### Exercise brief
Two lines mark the range in the entries below: the one holding "e s).fresh = s.fresh := rfl" and the one holding "(clearResults s).adcT = s.adcT := rfl". Set down those two and all lines between them, exactly.

### Records for processing
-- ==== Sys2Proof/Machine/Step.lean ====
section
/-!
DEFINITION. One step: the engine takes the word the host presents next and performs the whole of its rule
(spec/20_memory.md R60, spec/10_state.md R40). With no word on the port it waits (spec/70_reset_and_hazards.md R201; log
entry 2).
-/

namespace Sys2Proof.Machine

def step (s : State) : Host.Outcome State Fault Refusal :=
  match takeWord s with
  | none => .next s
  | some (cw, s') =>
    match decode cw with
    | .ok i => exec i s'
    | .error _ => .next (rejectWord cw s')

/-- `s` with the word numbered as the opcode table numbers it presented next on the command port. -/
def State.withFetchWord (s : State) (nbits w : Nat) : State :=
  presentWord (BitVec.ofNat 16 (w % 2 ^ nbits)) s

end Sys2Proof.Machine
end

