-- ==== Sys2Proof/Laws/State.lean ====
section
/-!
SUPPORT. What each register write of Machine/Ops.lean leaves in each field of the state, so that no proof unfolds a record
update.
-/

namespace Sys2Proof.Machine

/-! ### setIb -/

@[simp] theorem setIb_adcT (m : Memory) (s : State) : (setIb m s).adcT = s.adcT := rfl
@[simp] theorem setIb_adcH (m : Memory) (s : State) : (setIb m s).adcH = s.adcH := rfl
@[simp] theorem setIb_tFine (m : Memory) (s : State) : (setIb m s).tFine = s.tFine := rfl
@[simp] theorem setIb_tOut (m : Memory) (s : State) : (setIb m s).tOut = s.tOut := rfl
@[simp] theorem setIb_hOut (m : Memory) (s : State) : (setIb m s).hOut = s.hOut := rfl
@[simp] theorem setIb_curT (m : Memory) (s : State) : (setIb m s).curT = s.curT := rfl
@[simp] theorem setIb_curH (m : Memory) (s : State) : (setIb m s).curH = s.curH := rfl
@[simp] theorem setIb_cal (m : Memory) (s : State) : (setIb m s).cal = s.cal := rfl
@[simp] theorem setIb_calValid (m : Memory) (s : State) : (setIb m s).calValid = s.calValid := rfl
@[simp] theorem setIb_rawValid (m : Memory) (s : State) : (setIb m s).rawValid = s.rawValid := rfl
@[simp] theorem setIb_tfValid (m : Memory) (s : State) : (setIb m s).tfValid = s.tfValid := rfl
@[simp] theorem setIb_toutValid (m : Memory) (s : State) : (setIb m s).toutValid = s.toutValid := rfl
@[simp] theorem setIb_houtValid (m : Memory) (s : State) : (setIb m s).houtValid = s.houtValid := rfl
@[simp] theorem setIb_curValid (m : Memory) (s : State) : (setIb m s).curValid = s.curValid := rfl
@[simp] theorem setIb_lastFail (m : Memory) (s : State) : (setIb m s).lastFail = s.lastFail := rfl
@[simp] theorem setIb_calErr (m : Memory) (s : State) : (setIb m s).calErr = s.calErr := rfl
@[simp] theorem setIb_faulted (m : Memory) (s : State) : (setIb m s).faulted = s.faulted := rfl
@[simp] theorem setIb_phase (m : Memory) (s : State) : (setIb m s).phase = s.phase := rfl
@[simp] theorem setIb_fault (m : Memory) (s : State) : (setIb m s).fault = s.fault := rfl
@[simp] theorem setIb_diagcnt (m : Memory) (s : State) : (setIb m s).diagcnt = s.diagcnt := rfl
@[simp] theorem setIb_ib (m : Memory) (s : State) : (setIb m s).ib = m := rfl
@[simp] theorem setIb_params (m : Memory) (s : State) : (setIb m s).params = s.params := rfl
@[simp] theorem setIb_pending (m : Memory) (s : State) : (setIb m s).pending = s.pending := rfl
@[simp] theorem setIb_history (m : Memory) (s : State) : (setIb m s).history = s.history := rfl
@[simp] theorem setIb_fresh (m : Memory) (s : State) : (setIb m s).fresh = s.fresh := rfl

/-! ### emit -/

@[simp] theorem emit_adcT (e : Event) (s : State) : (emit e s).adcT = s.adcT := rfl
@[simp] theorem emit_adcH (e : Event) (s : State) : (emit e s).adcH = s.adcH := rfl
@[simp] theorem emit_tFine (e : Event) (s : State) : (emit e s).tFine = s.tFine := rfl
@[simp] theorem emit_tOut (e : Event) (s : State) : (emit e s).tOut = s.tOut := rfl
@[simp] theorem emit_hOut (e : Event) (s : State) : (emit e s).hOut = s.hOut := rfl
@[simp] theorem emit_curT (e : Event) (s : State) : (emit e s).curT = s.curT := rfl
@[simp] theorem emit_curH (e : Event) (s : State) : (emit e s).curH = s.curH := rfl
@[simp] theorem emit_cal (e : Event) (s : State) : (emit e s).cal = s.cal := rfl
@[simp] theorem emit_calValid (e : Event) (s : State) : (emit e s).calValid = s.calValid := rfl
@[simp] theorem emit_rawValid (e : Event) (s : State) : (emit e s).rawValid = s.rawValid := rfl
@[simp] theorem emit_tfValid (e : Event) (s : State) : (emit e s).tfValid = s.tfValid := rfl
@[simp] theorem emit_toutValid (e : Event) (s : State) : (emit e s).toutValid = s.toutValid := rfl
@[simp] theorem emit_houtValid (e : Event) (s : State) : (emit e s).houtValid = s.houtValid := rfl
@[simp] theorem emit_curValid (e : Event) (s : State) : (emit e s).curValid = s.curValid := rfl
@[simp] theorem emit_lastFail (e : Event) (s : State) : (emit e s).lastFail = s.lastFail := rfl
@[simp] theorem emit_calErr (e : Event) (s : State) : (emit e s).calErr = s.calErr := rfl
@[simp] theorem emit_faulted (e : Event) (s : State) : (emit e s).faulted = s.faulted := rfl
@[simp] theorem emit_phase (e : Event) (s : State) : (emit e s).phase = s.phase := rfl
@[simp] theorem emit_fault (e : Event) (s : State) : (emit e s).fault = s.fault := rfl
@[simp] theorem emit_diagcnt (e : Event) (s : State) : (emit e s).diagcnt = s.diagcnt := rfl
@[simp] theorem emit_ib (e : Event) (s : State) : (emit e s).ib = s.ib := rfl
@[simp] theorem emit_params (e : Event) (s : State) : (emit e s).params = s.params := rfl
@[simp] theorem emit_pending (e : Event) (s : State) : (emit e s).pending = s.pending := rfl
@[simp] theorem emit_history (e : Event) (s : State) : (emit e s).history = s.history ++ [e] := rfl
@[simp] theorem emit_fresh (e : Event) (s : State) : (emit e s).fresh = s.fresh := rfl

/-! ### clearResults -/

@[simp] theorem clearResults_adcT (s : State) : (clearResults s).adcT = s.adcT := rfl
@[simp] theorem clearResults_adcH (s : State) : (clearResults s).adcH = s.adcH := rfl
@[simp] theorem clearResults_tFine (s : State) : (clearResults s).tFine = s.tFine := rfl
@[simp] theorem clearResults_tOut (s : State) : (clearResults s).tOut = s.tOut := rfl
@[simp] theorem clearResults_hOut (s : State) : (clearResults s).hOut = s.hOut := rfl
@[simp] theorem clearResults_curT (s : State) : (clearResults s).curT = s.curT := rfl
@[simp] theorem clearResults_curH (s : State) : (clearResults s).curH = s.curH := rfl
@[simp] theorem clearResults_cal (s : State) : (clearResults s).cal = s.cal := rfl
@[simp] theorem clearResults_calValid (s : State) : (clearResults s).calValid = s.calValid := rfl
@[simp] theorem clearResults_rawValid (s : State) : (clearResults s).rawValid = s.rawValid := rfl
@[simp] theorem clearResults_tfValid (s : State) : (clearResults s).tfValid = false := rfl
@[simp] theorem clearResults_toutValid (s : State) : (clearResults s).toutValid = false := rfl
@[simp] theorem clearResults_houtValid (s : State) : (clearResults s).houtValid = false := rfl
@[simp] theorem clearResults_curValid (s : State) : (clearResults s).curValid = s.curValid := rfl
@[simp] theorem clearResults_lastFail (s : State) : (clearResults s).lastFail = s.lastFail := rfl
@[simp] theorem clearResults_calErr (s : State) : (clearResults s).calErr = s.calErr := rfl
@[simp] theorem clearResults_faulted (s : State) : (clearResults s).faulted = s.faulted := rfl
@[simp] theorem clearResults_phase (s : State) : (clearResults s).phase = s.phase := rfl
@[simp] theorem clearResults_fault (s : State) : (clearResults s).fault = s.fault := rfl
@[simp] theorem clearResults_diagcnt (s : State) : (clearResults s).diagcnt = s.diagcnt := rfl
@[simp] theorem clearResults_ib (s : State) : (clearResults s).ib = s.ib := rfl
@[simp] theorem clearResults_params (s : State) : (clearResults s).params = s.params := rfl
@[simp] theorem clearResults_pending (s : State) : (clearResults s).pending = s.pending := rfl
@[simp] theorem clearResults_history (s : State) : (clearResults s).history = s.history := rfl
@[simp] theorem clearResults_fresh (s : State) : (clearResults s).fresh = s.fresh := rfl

### Output below
@[simp] theorem emit_fresh (e : Event) (s : State) : (emit e s).fresh = s.fresh := rfl

/-! ### clearResults -/

@[simp] theorem clearResults_adcT (s : State) : (clearResults s).adcT = s.adcT := rfl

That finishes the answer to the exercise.